-- ==== Sys2Proof/Tests/Slice0.lean ====
section
/-! SUPPORT. Tests: ill-formed terms that the checks refuse, words of the spec's encodings, single steps with results
worked out from the spec, and for every statement with hypotheses a state and operands that meet them. -/

open Sys2Proof Sys2Proof.Machine

namespace Sys2Proof.Tests

set_option Elab.async false

/-! ## Well-formed terms -/

/-- R49: zeroing without a mask. -/
theorem test_wf_zeroing : [Instr.vLds 4 9 12 0 true, .vLdx 4 9 12 0 true 0, .vLdb 4 9 0 true, .vLdff 4 9 12 0 true, .vLdc 4 9 0 true,
    .vLdq 4 8 0 true, .vAdd 4 5 6 0 true 2, .vMulh 4 5 6 0 true 0, .vAbs 4 5 0 true, .vAnd 4 5 6 0 true 0, .vNot 4 5 0 true, .vCeq 1 5 6 0 true 0,
    .vCvt 4 5 true 0 true, .vCvts 4 5 6 0 true 0, .vWacc 4 5 6 0 true 0, .vPerm 4 5 6 0 true 0, .vSlup 4 5 6 0 true, .vComp 4 5 0 true,
    .vCdet 4 5 0 true, .vIota 4 5 0 true, .vPsum 4 5 0 true, .vRng 4 5 6 0 true, .rotC 4 5 15 0 true, .gainC 4 15 0 true, .rotFold 4 5 0 true,
    .tlExt 4 1 6 0 true, .tlExtr 4 1 6 0 true].all (fun i => !i.wellFormed) = true := by decide +kernel

/-- R57: reserved tag, bfp, F too large or of a tag without one, reserved group code; R175: a group that is not aligned. -/
theorem test_wf_vcfg : [Instr.vcfg 8 0x13 0 0, .vcfg 8 0x12 0 0, .vcfg 8 8 16 0, .vcfg 8 0x0C 1 0, .vcfg 8 0x0C 0 3, .vcfg 2 0x0C 0 1,
    .vcfg 4 0x0C 0 2].all (fun i => !i.wellFormed) = true
  ∧ [Instr.vcfg 8 8 15 0, .vcfg 8 9 31 0, .vcfg 4 0x0C 0 1, .vcfg 8 0x0C 0 2].all Instr.wellFormed = true := by decide +kernel

/-- R57, R180: a tag that vsetvl does not take. -/
theorem test_wf_vsetvl : (Instr.vsetvl 1 2 18).wellFormed = false ∧ (Instr.vsetvl 1 2 17).wellFormed = true := by decide +kernel

/-- R56: k0 as a destination. -/
theorem test_wf_k0 : [Instr.vLdk 0 9, .vCeq 0 5 6 2 false 0, .vCne 0 5 6 2 false 0, .vClt 0 5 6 2 false 0, .vCle 0 5 6 2 false 0,
    .vCun 0 5 6 2 false 0, .vKand 0 1 2, .vKor 0 1 2, .vKxor 0 1 2, .vKandn 0 1 2, .rsvWave 0].all (fun i => !i.wellFormed) = true := by
  decide +kernel

/-- R209: a port that is no load-data queue. -/
theorem test_wf_vldq : [Instr.vLdq 4 7 2 true, .vLdq 4 12 2 true].all (fun i => !i.wellFormed) = true
  ∧ [Instr.vLdq 4 8 2 true, .vLdq 4 11 2 true].all Instr.wellFormed = true := by decide +kernel

/-- R56: an odd register where a pair is named. -/
theorem test_wf_pairs : [Instr.vRng 4 5 7 2 true, .vRngf 4 5 7 2 true, .rotC 5 9 15 2 true, .rotCg 5 9 15 2 true, .axisC 5 9 15 2 true,
    .axisCg 5 9 15 2 true, .gainC 5 15 2 true, .rotH 5 9 15 2 true, .rotHg 5 9 15 2 true, .axisH 5 9 15 2 true, .axisHg 5 9 15 2 true,
    .gainH 5 15 2 true, .rotL 5 9 15 2 true, .axisL 5 9 15 2 true, .rotFold 5 9 2 true, .rotUnfold 5 9 2 true, .mmDet 5 1 2,
    .plFuse 4 9 13 7].all (fun i => !i.wellFormed) = true := by decide +kernel

/-- R251: sizes outside 1 to 6. -/
theorem test_wf_mmshape : [Instr.mmShape 1 0 3, .mmShape 1 7 3, .mmShape 1 3 0, .mmShape 1 3 7].all (fun i => !i.wellFormed) = true
  ∧ [Instr.mmShape 1 1 6, .mmShape 1 6 1].all Instr.wellFormed = true := by decide +kernel

/-- R271 to R273: a g quad that is not aligned, reserved op codes, ports out of range. -/
theorem test_wf_tile : [Instr.tlLdp 3 9 13 0, .tlLdp 3 9 12 2, .tlStp 3 9 14, .tlBcast 3 9 3, .tlLdsc 3 9 12 4 0,
    .tlLdsc 3 9 12 0 8].all (fun i => !i.wellFormed) = true
  ∧ [Instr.tlLdp 3 9 12 1, .tlBcast 3 9 2, .tlLdsc 3 9 12 11 7].all Instr.wellFormed = true := by decide +kernel

/-- R143, R144: a g quad that is not aligned, transforms that a form does not have, ports that it does not have, d beside
a queue, a copy of a channel onto itself. -/
theorem test_wf_streams : [Instr.xsLd 4 9 13 0 3, .xsLd 4 9 12 0 8, .xsLd 4 9 12 0 11, .xsSt 4 9 12 1 3, .xsSt 0 9 12 0 8, .xsSt 0 9 12 0 11,
    .xsGth 4 9 12 4 3, .xsGth 4 9 12 1 3, .xsSct 4 9 12 1 3, .xsSct 0 9 12 0 9, .xsCp 4 3 12 0 3, .xsCp 4 3 12 1 4].all (fun i => !i.wellFormed) = true
  ∧ [Instr.xsLd 0 9 12 7 8, .xsLd 4 9 12 0 7, .xsLd 4 9 12 0 12, .xsSt 4 9 12 6 15, .xsCp 4 3 12 0 4].all Instr.wellFormed = true := by decide +kernel

/-- R286, R299: reserved op codes, ports that carry no channel, parameter numbers past 2. -/
theorem test_wf_posting_lists : [Instr.plDec 4 9 12 2 3, .plDec 4 9 12 0 8, .plIsect 4 9 12 2 3, .plUnite 4 9 12 0 8, .plBm25 4 9 12 8,
    .plTopk 4 9 12 8, .plFuse 4 9 12 8, .plPrm 4 3].all (fun i => !i.wellFormed) = true := by decide +kernel

/-- R314, R326, R410: a scale past 6, a scope past 5, a state register or an instance that is not assigned. -/
theorem test_wf_others : [Instr.rsvClaim 7 4 9 0, .fenceRel 6, .fenceAcq 6, .fenceAr 7, .sysRd 5 0 0x7F, .sysRd 5 1 0x42, .sysWr 1 5 0x42,
    .sysSet 0 5 0x50, .sysClr 16 5 0x20].all (fun i => !i.wellFormed) = true
  ∧ [Instr.rsvClaim 6 4 9 0, .fenceRel 5, .sysRd 5 15 0x20, .sysWr 2 5 0x10].all Instr.wellFormed = true := by decide +kernel

/-! ## Words -/

/-- The worked encodings of R54. -/
theorem test_decode_worked : [(0x82462918, Instr.vAdd 4 5 6 2 true 2), (0x001811CC, .ldD 7 2 0x18), (0x01880210, .vcfg 8 8 12 0),
    (0xFFE01F4E, .beq 3 0 0xFFFD), (0x0002004A, .jal 1 64)].all (fun p => decodeTableWord 32 p.1 == some p.2) = true := by decide +kernel

/-- Words that no form has (R61): the zero word, reserved majors and functions, fields that must be zero, the end of the
map. -/
theorem test_decode_rejects :
    [(0x00000000, 0x01), (0x00000017, 0x02), (0x0000003E, 0x02), (0x0000003F, 0x03), (0xFC000001, 0x04), (0x00200001, 0x05), (0x82002918, 0x05),
      (0x0803101A, 0x06)].all (fun p => (match decode (BitVec.ofNat 32 p.1) with | .ok _ => 0 | .error c => c.toNat) == p.2) = true := by decide +kernel

/-- Words of major01 written out from the fields of R48 to R60: majors 0x01. -/
theorem test_decode_major01 : [
    (0x000C4901, Instr.add 4 9 12), (0x040C4901, Instr.sub 4 9 12), (0x080C4901, Instr.and 4 9 12), (0x0C0C4901, Instr.or 4 9 12),
    (0x100C4901, Instr.xor 4 9 12), (0x140C4901, Instr.sll 4 9 12), (0x180C4901, Instr.srl 4 9 12), (0x1C0C4901, Instr.sra 4 9 12),
    (0x200C4901, Instr.slt 4 9 12), (0x240C4901, Instr.sltu 4 9 12), (0x280C4901, Instr.min 4 9 12), (0x2C0C4901, Instr.max 4 9 12),
    (0x300C4901, Instr.minu 4 9 12), (0x340C4901, Instr.maxu 4 9 12), (0x38004901, Instr.clz 4 9), (0x3C004901, Instr.popc 4 9),
    (0x400C4901, Instr.mul 4 9 12), (0x440C4901, Instr.mulh 4 9 12), (0x480C4901, Instr.mulhu 4 9 12), (0x4C0C4901, Instr.div 4 9 12),
    (0x500C4901, Instr.divu 4 9 12), (0x540C4901, Instr.rem 4 9 12), (0x580C4901, Instr.remu 4 9 12)
  ].all (fun p => decodeTableWord 32 p.1 == some p.2) = true := by decide +kernel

- DESCRIPTION OF THE TASK
Return each line of the material above in which the string "fenceRel" appears.

- THE COMPLETED TASK
theorem test_wf_others : [Instr.rsvClaim 7 4 9 0, .fenceRel 6, .fenceAcq 6, .fenceAr 7, .sysRd 5 0 0x7F, .sysRd 5 1 0x42, .sysWr 1 5 0x42,
  ∧ [Instr.rsvClaim 6 4 9 0, .fenceRel 5, .sysRd 5 15 0x20, .sysWr 2 5 0x10].all Instr.wellFormed = true := by decide +kernel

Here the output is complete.